__Goal of the exercise__
Every line from the one with "w).I = s.I := rfl" to the one with "(s.setPc w).reg i = s.reg i := rfl", including those two, is to be copied exactly; all other lines of the entries below are left out.

(Stored items from a collection)
-- ==== Sys2Proof/Laws/State.lean ====
section
/-! SUPPORT. One lemma per field per update of State, and what the register and key accessors read after one. -/

namespace Sys2Proof.Machine

variable (s : State)

/-! ### setReg -/

@[simp] theorem State.setReg_mem (x : Reg) (b : Byte) : (s.setReg x b).mem = s.mem := rfl
@[simp] theorem State.setReg_V (x : Reg) (b : Byte) : (s.setReg x b).V = s.V.set x b := rfl
@[simp] theorem State.setReg_I (x : Reg) (b : Byte) : (s.setReg x b).I = s.I := rfl
@[simp] theorem State.setReg_pc (x : Reg) (b : Byte) : (s.setReg x b).pc = s.pc := rfl
@[simp] theorem State.setReg_SP (x : Reg) (b : Byte) : (s.setReg x b).SP = s.SP := rfl
@[simp] theorem State.setReg_stack (x : Reg) (b : Byte) : (s.setReg x b).stack = s.stack := rfl
@[simp] theorem State.setReg_DT (x : Reg) (b : Byte) : (s.setReg x b).DT = s.DT := rfl
@[simp] theorem State.setReg_ST (x : Reg) (b : Byte) : (s.setReg x b).ST = s.ST := rfl
@[simp] theorem State.setReg_fb (x : Reg) (b : Byte) : (s.setReg x b).fb = s.fb := rfl
@[simp] theorem State.setReg_run (x : Reg) (b : Byte) : (s.setReg x b).run = s.run := rfl
@[simp] theorem State.setReg_keys (x : Reg) (b : Byte) : (s.setReg x b).keys = s.keys := rfl
@[simp] theorem State.setReg_diag (x : Reg) (b : Byte) : (s.setReg x b).diag = s.diag := rfl
@[simp] theorem State.setReg_randDraws (x : Reg) (b : Byte) : (s.setReg x b).randDraws = s.randDraws := rfl
@[simp] theorem State.keyIsDown_setReg (x : Reg) (b : Byte) (i : Key) : (s.setReg x b).keyIsDown i = s.keyIsDown i := rfl

/-! ### setI -/

@[simp] theorem State.setI_mem (w : Word) : (s.setI w).mem = s.mem := rfl
@[simp] theorem State.setI_V (w : Word) : (s.setI w).V = s.V := rfl
@[simp] theorem State.setI_I (w : Word) : (s.setI w).I = w := rfl
@[simp] theorem State.setI_pc (w : Word) : (s.setI w).pc = s.pc := rfl
@[simp] theorem State.setI_SP (w : Word) : (s.setI w).SP = s.SP := rfl
@[simp] theorem State.setI_stack (w : Word) : (s.setI w).stack = s.stack := rfl
@[simp] theorem State.setI_DT (w : Word) : (s.setI w).DT = s.DT := rfl
@[simp] theorem State.setI_ST (w : Word) : (s.setI w).ST = s.ST := rfl
@[simp] theorem State.setI_fb (w : Word) : (s.setI w).fb = s.fb := rfl
@[simp] theorem State.setI_run (w : Word) : (s.setI w).run = s.run := rfl
@[simp] theorem State.setI_keys (w : Word) : (s.setI w).keys = s.keys := rfl
@[simp] theorem State.setI_diag (w : Word) : (s.setI w).diag = s.diag := rfl
@[simp] theorem State.setI_randDraws (w : Word) : (s.setI w).randDraws = s.randDraws := rfl
@[simp] theorem State.reg_setI (w : Word) (i : Reg) : (s.setI w).reg i = s.reg i := rfl
@[simp] theorem State.keyIsDown_setI (w : Word) (i : Key) : (s.setI w).keyIsDown i = s.keyIsDown i := rfl

/-! ### setPc -/

@[simp] theorem State.setPc_mem (w : Word) : (s.setPc w).mem = s.mem := rfl
@[simp] theorem State.setPc_V (w : Word) : (s.setPc w).V = s.V := rfl
@[simp] theorem State.setPc_I (w : Word) : (s.setPc w).I = s.I := rfl
@[simp] theorem State.setPc_pc (w : Word) : (s.setPc w).pc = w := rfl
@[simp] theorem State.setPc_SP (w : Word) : (s.setPc w).SP = s.SP := rfl
@[simp] theorem State.setPc_stack (w : Word) : (s.setPc w).stack = s.stack := rfl
@[simp] theorem State.setPc_DT (w : Word) : (s.setPc w).DT = s.DT := rfl
@[simp] theorem State.setPc_ST (w : Word) : (s.setPc w).ST = s.ST := rfl
@[simp] theorem State.setPc_fb (w : Word) : (s.setPc w).fb = s.fb := rfl
@[simp] theorem State.setPc_run (w : Word) : (s.setPc w).run = s.run := rfl
@[simp] theorem State.setPc_keys (w : Word) : (s.setPc w).keys = s.keys := rfl
@[simp] theorem State.setPc_diag (w : Word) : (s.setPc w).diag = s.diag := rfl
@[simp] theorem State.setPc_randDraws (w : Word) : (s.setPc w).randDraws = s.randDraws := rfl
@[simp] theorem State.reg_setPc (w : Word) (i : Reg) : (s.setPc w).reg i = s.reg i := rfl
@[simp] theorem State.keyIsDown_setPc (w : Word) (i : Key) : (s.setPc w).keyIsDown i = s.keyIsDown i := rfl

/-! ### setSP -/

@[simp] theorem State.setSP_mem (b : Byte) : (s.setSP b).mem = s.mem := rfl
@[simp] theorem State.setSP_V (b : Byte) : (s.setSP b).V = s.V := rfl
@[simp] theorem State.setSP_I (b : Byte) : (s.setSP b).I = s.I := rfl
@[simp] theorem State.setSP_pc (b : Byte) : (s.setSP b).pc = s.pc := rfl
@[simp] theorem State.setSP_SP (b : Byte) : (s.setSP b).SP = b := rfl
@[simp] theorem State.setSP_stack (b : Byte) : (s.setSP b).stack = s.stack := rfl
@[simp] theorem State.setSP_DT (b : Byte) : (s.setSP b).DT = s.DT := rfl
@[simp] theorem State.setSP_ST (b : Byte) : (s.setSP b).ST = s.ST := rfl
@[simp] theorem State.setSP_fb (b : Byte) : (s.setSP b).fb = s.fb := rfl
@[simp] theorem State.setSP_run (b : Byte) : (s.setSP b).run = s.run := rfl
@[simp] theorem State.setSP_keys (b : Byte) : (s.setSP b).keys = s.keys := rfl
@[simp] theorem State.setSP_diag (b : Byte) : (s.setSP b).diag = s.diag := rfl
@[simp] theorem State.setSP_randDraws (b : Byte) : (s.setSP b).randDraws = s.randDraws := rfl
@[simp] theorem State.reg_setSP (b : Byte) (i : Reg) : (s.setSP b).reg i = s.reg i := rfl
@[simp] theorem State.keyIsDown_setSP (b : Byte) (i : Key) : (s.setSP b).keyIsDown i = s.keyIsDown i := rfl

__Exercise answer__
@[simp] theorem State.setPc_I (w : Word) : (s.setPc w).I = s.I := rfl
@[simp] theorem State.setPc_pc (w : Word) : (s.setPc w).pc = w := rfl
@[simp] theorem State.setPc_SP (w : Word) : (s.setPc w).SP = s.SP := rfl
@[simp] theorem State.setPc_stack (w : Word) : (s.setPc w).stack = s.stack := rfl
@[simp] theorem State.setPc_DT (w : Word) : (s.setPc w).DT = s.DT := rfl
@[simp] theorem State.setPc_ST (w : Word) : (s.setPc w).ST = s.ST := rfl
@[simp] theorem State.setPc_fb (w : Word) : (s.setPc w).fb = s.fb := rfl
@[simp] theorem State.setPc_run (w : Word) : (s.setPc w).run = s.run := rfl
@[simp] theorem State.setPc_keys (w : Word) : (s.setPc w).keys = s.keys := rfl
@[simp] theorem State.setPc_diag (w : Word) : (s.setPc w).diag = s.diag := rfl
@[simp] theorem State.setPc_randDraws (w : Word) : (s.setPc w).randDraws = s.randDraws := rfl
@[simp] theorem State.reg_setPc (w : Word) (i : Reg) : (s.setPc w).reg i = s.reg i := rfl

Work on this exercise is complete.